Advanced Micro Devices (AMD) has been one of the best stocks in the market over the last year. From last May to this February, AMD stock roughly quintupled, from 3 to 15. It has since gone through a predictable correction phase, but no serious damage was done.


Until yesterday.

20% Drop for AMD Stock

On Tuesday, AMD stock plummeted right from the opening bell, falling more than 20% at one point. Ostensibly, earnings were the culprit. While the chipmaker’s sales improved 18.3% and earnings per share ticked down at a slower rate (-$0.04) than they did a year ago, a lackluster gross margin forecast convinced investors to start selling AMD in droves.

One-year chart for AMD stock.

The company expects second-quarter gross margins to decline to 33%. If that doesn’t sound like a huge deal, you’re right, especially when you consider that first-quarter margins were a mere percentage point higher at 34%. But when it comes to earnings season, it’s all about expectations, and analysts were anticipating higher gross margins in the current quarter. Sales and earnings were also in line with analyst estimates, which for a stock like AMD is almost akin to a miss.


Really, AMD stock is a victim of its own success. When a stock rises really far really fast—particularly a mid-cap stock like AMD—investors start looking for reasons to knock it down a peg or two. Evidently, lower-than-expected gross margin guidance and in-line sales and earnings were enough of a reason for AMD stock to be punished severely.

Granted, AMD does seem overvalued considering it hasn’t turned a profit since 2011, sales weren’t even growing until the last 12 months and the company has more debt than cash. It’s the all-at-once nature of the AMD stock selloff that seems a bit jarring.

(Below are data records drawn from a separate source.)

/-- Every row that names a TRAP answers a state with the frame of every TRAP. -/
theorem exec_trapName {i : Instr} (name : ∀ v, i ≠ .trap v) (trap : isTrap i = true) (s : State) :
    ∃ t, exec i s = .next t ∧ TrapFrame s t := by
  cases i with
  | trap v => exact absurd rfl (name v)
  | getc => exact ⟨_, exec_getc s, .of_wait (getcRoutine_keeps _)⟩
  | out => exact ⟨_, exec_out s, .of_trapEntry rfl rfl⟩
  | puts => exact ⟨_, exec_puts s, .of_print (State.print_keeps _ _ _ _)⟩
  | inChar => exact ⟨_, exec_inChar s, .of_wait (inPromptRoutine_keeps _)⟩
  | putsp => exact ⟨_, exec_putsp s, .of_print (State.print_keeps _ _ _ _)⟩
  | halt => exact ⟨_, exec_halt s, haltRoutine_trapFrame s⟩
  | trapUnrecognised v => exact ⟨_, exec_trapUnrecognised v s, .of_trapEntry rfl rfl⟩
  | _ => cases trap

theorem isTrap_expand (i : Instr) : isTrap (expand i) = isTrap i := by cases i <;> rfl

/-- Every TRAP answers a state with the frame of every TRAP: under its name it does the same. -/
theorem exec_trap_frame {i : Instr} (trap : isTrap i = true) (s : State) : ∃ t, exec i s = .next t ∧ TrapFrame s t := by
  by_cases h : ∃ v, i = .trap v
  · obtain ⟨v, rfl⟩ := h
    obtain ⟨j, wellFormed, core, name⟩ := exists_name_of_trap v
    rw [← core, exec_expand wellFormed]
    exact exec_trapName name (by rw [← isTrap_expand, core]; rfl) s
  · exact exec_trapName (fun v hv => h ⟨v, hv⟩) trap s

/-- Settles O31: trap entry's own frame, and that every routine keeps R7, the PC and R1 to R6 as trap entry left them. -/
theorem trapEntrySavesOnlyThePC : Obligations.TrapEntrySavesOnlyThePC :=
  ⟨fun s => ⟨s.readReg_trapEntry_seven, s.trapEntry_frame⟩, fun _ s trap => exec_trap_frame trap s⟩

/-- A vector outside 0x20 to 0x25 names no routine. -/
theorem unrecognised_of_range {v : Vect} (h : v.toNat < 0x20 ∨ 0x25 < v.toNat) : recognisedVect v = false := by
  rcases vect_cases v with hv | rfl | rfl | rfl | rfl | rfl | rfl
  · exact hv
  all_goals exact absurd h (by decide)

/-- Settles O32: a TRAP is what its name is, every TRAP keeps the frame, and an unrecognised vector stops after trap entry. -/
theorem trapDispatchesOnItsVector : Obligations.TrapDispatchesOnItsVector := by
  intro v s
  obtain ⟨t, run, frame⟩ := exec_trap_frame (i := .trap v) rfl s
  refine ⟨t, run, frame.link, frame.pc, ?_, ?_, ?_, ?_, ?_, ?_, fun range => ?_⟩
  · rintro rfl; exact (exec_expand (i := .getc) rfl s).symm.trans run
  · rintro rfl; exact (exec_expand (i := .out) rfl s).symm.trans run
  · rintro rfl; exact (exec_expand (i := .puts) rfl s).symm.trans run
  · rintro rfl; exact (exec_expand (i := .inChar) rfl s).symm.trans run
  · rintro rfl; exact (exec_expand (i := .putsp) rfl s).symm.trans run
  · rintro rfl; exact (exec_expand (i := .halt) rfl s).symm.trans run
  · rw [exec_trap, trapDispatch_unrecognised (unrecognised_of_range range)] at run
    cases run
    obtain ⟨registers, -, rest⟩ := s.trapEntry_frame
    exact ⟨registers, rest⟩

/-- Settles O44: the row's meaning is trap entry alone. -/
theorem unrecognisedVectorsOnlyWriteR7 : Obligations.UnrecognisedVectorsOnlyWriteR7 :=
  fun v s => ⟨_, exec_trapUnrecognised v s, s.readReg_trapEntry_seven, s.trapEntry_frame⟩

/-- Settles O43: after trap entry the routine writes the output and RUN only. -/
theorem haltClearsRunAfterItsNotice : Obligations.HaltClearsRunAfterItsNotice := by
  intro s
  have output : (haltRoutine s.trapEntry).output = s.output ++ Config.haltNotice.map .out ++ [.flush] := by
    simp [haltRoutine]
  exact ⟨_, exec_halt s, rfl, output, haltRoutine_trapFrame s, s.readReg_trapEntry_zero, rfl, fun _ => rfl,
    ⟨rfl, rfl, rfl⟩, rfl⟩

theorem State.toNat_readReg_takeChar (s : State) (c : Byte) : ((s.takeChar c).readReg 0).toNat = c.toNat := by
  rw [State.readReg_takeChar_zero, widen_toNat]

/-- Settles O33: GETC takes the character from the state after trap entry, which has the same characters pending. -/
theorem getcTakesThePendingCharacter : Obligations.GetcTakesThePendingCharacter := by
  intro s c rest phase pending
  have routine : getcRoutine s.trapEntry = (s.trapEntry.looked rest).takeChar c := getcRoutine_ready pending
  have frame : TrapFrame s ((s.trapEntry.looked rest).takeChar c) := routine ▸ .of_wait (getcRoutine_keeps _)
  exact ⟨_, routine ▸ exec_getc s, State.toNat_readReg_takeChar _ c, State.takeChar_condFor _ c, frame,
    ⟨rfl, rfl, rfl⟩, rfl, fun _ => rfl, rfl, phase.symm⟩

/-- Settles O34: IN does as GETC from the state with the prompt emitted, with one echo and a flush before it takes over. -/
theorem inPromptsAndEchoes : Obligations.InPromptsAndEchoes := by
  intro s c rest phase pending
  have routine : inPromptRoutine s.trapEntry =
      ((((s.trapEntry.emit Config.inPrompt).looked rest).emit [c]).flush).takeChar c := inRoutine_ready pending
  have frame := TrapFrame.of_wait (inPromptRoutine_keeps s.trapEntry)
  rw [routine] at frame
  refine ⟨_, routine ▸ exec_inChar s, State.toNat_readReg_takeChar _ c, State.takeChar_condFor _ c, frame,
    ⟨rfl, rfl, rfl⟩, ?_, fun _ => rfl, rfl, phase.symm⟩
  simp [State.looked]

theorem step_of_waitGetc {s : State} (run : s.run = true) (phase : s.phase = .waitGetc) :
    step s = .next (getcRoutine s) := by
  simp [step, run, phase]

theorem step_of_waitIn {s : State} (run : s.run = true) (phase : s.phase = .waitIn) : step s = .next (inRoutine s) := by
  simp [step, run, phase]

/-- With nothing pending a look changes `arrivals` only. -/
theorem State.looked_nil {s : State} (h : s.pending = []) : s.looked [] = { s with arrivals := s.arrivals.tail } := by
  have kbq : s.kbq = [] := (List.append_eq_nil_iff.1 h).1
  rw [State.looked, ← kbq]
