-- ==== Sys2Proof/Machine/Observe.lean ====
section
/-! DEFINITION. The outputs of the block (spec/10_state.md R32) and the observation claims speak of
(spec/41_transactions.md R152): the primitive trace of a run. -/

namespace Sys2Proof.Machine

/-- The outputs in one cycle (R32). -/
structure Outputs where
  cmdReady : Bool
  rspDone : Bool
  rspStatus : BitVec 2
  rdSec : Decoded
  rdMin : Decoded
  rdHour : Decoded
  pReq : Bool
  pOp : BitVec 3
  pWdata : Byte
  cxOut : Byte
deriving DecidableEq, Repr

/-- The outputs are functions of the registers and the parameters, but for `cx_out`, which depends on the codec inputs of
the cycle alone (R32). -/
def State.outputs (s : State) : Outputs where
  cmdReady := s.st == .idle
  rspDone := s.done
  rspStatus := s.status.code
  rdSec := s.rd0
  rdMin := s.rd1
  rdHour := s.rd2
  pReq := s.st.requests
  pOp := s.st.pOp
  pWdata := s.wdata
  cxOut := codecOut s.env.codecRequest

/-- One entry of a primitive trace: the request, and the response where it is read (R142, R152). -/
structure TraceEntry where
  op : BitVec 3
  wdata : Byte
  ack : Option Bool
  rdata : Option Byte
deriving DecidableEq, Repr

/-- The PRIM11 word of an entry's request (R84). -/
def TraceEntry.word (t : TraceEntry) : PortWord := primWordOf t.op.toNat t.wdata.toNat

/-- The coming edge completes a primitive: `p_req = 1` and `p_done = 1`, at a reset edge too (R170). -/
def State.completesPrimitive (s : State) : Bool := s.st.requests && s.env.pins.pDone

/-- The coming edge takes the transition of state `q` (R130): the requested primitive completes, without reset, and `idx`
does not hold its unused value. -/
def State.advancesFrom (q : SeqState) (s : State) : Bool :=
  !s.env.pins.rst && s.st == q && s.completesPrimitive && s.idx != 3

/-- The trace entry of the coming edge, where it completes a primitive (R152), with the response where a transition reads it
(R142; log entry 15). -/
def State.traceEntry (s : State) : List TraceEntry :=
  if s.completesPrimitive then
    [{ op := s.st.pOp
       wdata := s.wdata
       ack := if s.advancesFrom .ackw then some s.env.pins.pAck else none
       rdata := if s.advancesFrom .din then some s.env.pins.pRdata else none }]
  else []

/-- The primitive trace of the next `n` edges (R152). -/
def primTrace : Nat → State → List TraceEntry
  | 0, _ => []
  | n + 1, s =>
    match step s with
    | .next t => s.traceEntry ++ primTrace n t
    | .fault _ => s.traceEntry
    | .refused _ => s.traceEntry

end Sys2Proof.Machine
end

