-- ==== Sys2Proof/Machine/Transaction.lean ====
section
/-! DEFINITION. The transaction-level reading of the host commands (spec/41_transactions.md R147 to R151): the sequence of
primitives a command issues, written from those rules and apart from the step, so that claims can say the edges issue
exactly that sequence. The step uses nothing of this file. -/

namespace Sys2Proof.Machine

/-- `A_W` (R91). -/
def addressW : Byte := addressByte Config.addrByte false

/-- `A_R` (R91). -/
def addressR : Byte := addressByte Config.addrByte true

/-- `SendChecked`: one TX and its ACKCHK (R147). -/
def sendChecked (b : Byte) : List Instr := [.tx b, .ackchk]

/-- The sequence of a command with ACK at every check (R147, R148, R149); what is no command issues nothing. -/
def fullSequence : Instr → List Instr
  | .init _ =>
    [.start] ++ sendChecked addressW ++ sendChecked Config.regSeconds ++ sendChecked 0x00 ++ [.stop]
  | .write h m v =>
    [.start] ++ sendChecked addressW ++ sendChecked Config.regSeconds
      ++ sendChecked (encSec v) ++ sendChecked (encMin m) ++ sendChecked (encHour h) ++ [.stop]
  | .read _ =>
    [.start] ++ sendChecked addressW ++ sendChecked Config.regSeconds
      ++ [.rstart] ++ sendChecked addressR ++ [.rx, .mack, .rx, .mack, .rx, .mnack, .stop]
  | .reservedCmd _ => []
  | .decSec _ | .decMin _ | .decHour _ | .codecReserved011 _ => []
  | .encSec _ _ | .encMin _ _ | .encHour _ _ | .codecReserved111 _ => []
  | .start | .rstart | .tx _ | .ackchk | .rx | .mack | .mnack | .stop => []

/-- A sequence with NACK at its `j`-th ACKCHK: the prefix up to and including it, and then STOP (R151). With `j = 0` no
check is a NACK. -/
def nackedAt : Nat → List Instr → List Instr
  | _, [] => []
  | j, p :: ps =>
    if p = .ackchk then
      if j = 1 then [.ackchk, .stop] else .ackchk :: nackedAt (j - 1) ps
    else p :: nackedAt j ps

/-- The edges complete each primitive of a sequence in its first cycle, without reset, and answer ACK to every check but
the `j`-th (R151, R251). -/
def answeredWithNackAt : Nat → List Instr → List Inputs → Bool
  | _, [], _ => true
  | _, _ :: _, [] => false
  | j, p :: ps, i :: is =>
    !i.rst && i.pDone
      && (if p = .ackchk then i.pAck == (j != 1) && answeredWithNackAt (j - 1) ps is
          else answeredWithNackAt j ps is)

/-- How many ACKCHKs a command's sequence has (R151). -/
def checkCount (i : Instr) : Nat := (fullSequence i).count .ackchk

/-- What is left of a READ from the RX of byte `i` on (R149). -/
def readFrom (i : Nat) : List Instr :=
  match i with
  | 0 => [.rx, .mack, .rx, .mack, .rx, .mnack, .stop]
  | 1 => [.rx, .mack, .rx, .mnack, .stop]
  | 2 => [.rx, .mnack, .stop]
  | _ => []

/-- What is left of an INIT or a WRITE from the TX of data byte `i` on (R147, R148). -/
def State.dataFrom (i : Nat) (s : State) : List Instr :=
  if s.opR = .init then sendChecked s.tx0 ++ [.stop]
  else match i with
    | 0 => sendChecked s.tx0 ++ sendChecked s.tx1 ++ sendChecked s.tx2 ++ [.stop]
    | 1 => sendChecked s.tx1 ++ sendChecked s.tx2 ++ [.stop]
    | 2 => sendChecked s.tx2 ++ [.stop]
    | _ => []

/-- What is left after the register select is acknowledged: READ goes on to its read phase (R148, R149). -/
def State.afterSelect (s : State) : List Instr :=
  if s.opR = .read then [.rstart] ++ sendChecked addressR ++ readFrom 0 else s.dataFrom 0

/-- What is left after the last byte sent is acknowledged. -/
def State.afterAck (s : State) : List Instr :=
  match s.sent with
  | .addr => if s.phase then readFrom 0 else sendChecked Config.regSeconds ++ s.afterSelect
  | .reg => s.afterSelect
  | .data => if s.opR = .init ∨ s.idx = 2 then [.stop] else s.dataFrom (s.idx.toNat + 1)
  | .noByte => [.stop]

/-- The primitives a transaction has still to issue if every check is an ACK, read from the registers. -/
def State.remaining (s : State) : List Instr :=
  match s.st with
  | .start => [.start] ++ sendChecked addressW ++ sendChecked Config.regSeconds ++ s.afterSelect
  | .addr =>
    if s.phase then sendChecked addressR ++ readFrom 0
    else sendChecked addressW ++ sendChecked Config.regSeconds ++ s.afterSelect
  | .regsel => sendChecked Config.regSeconds ++ s.afterSelect
  | .dout => s.dataFrom s.idx.toNat
  | .ackw => [.ackchk] ++ s.afterAck
  | .rstart => [.rstart] ++ sendChecked addressR ++ readFrom 0
  | .din => readFrom s.idx.toNat
  | .mack => [.mack] ++ readFrom (s.idx.toNat + 1)
  | .mnack => [.mnack, .stop]
  | .stop => [.stop]
  | .idle | .unusedB | .unusedC | .unusedD | .unusedE | .unusedF => []

/-- The `BusPrim` reading of a transaction (R12, R147): the primitives issued when `plan` is left and the edges supply
`pins`. A request waits for `p_done`, and a NACK leaves only STOP. -/
def played : List Instr → List Inputs → List Instr
  | [], _ => []
  | _ :: _, [] => []
  | p :: ps, i :: is =>
    if i.pDone then p :: played (if p = .ackchk ∧ i.pAck = false then [.stop] else ps) is
    else played (p :: ps) is

end Sys2Proof.Machine
end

Here’s the thing, though: The earnings sell-off may end up being good for AMD. When Wall Street punishes a stock in one fell swoop like this, it tends to over-punish. In the coming days, cooler heads will prevail, and many investors will realize that they may have overreacted. Plus, value buyers may swoop in at the sight of one of the market’s great growth stocks suddenly morphing into a bargain stock.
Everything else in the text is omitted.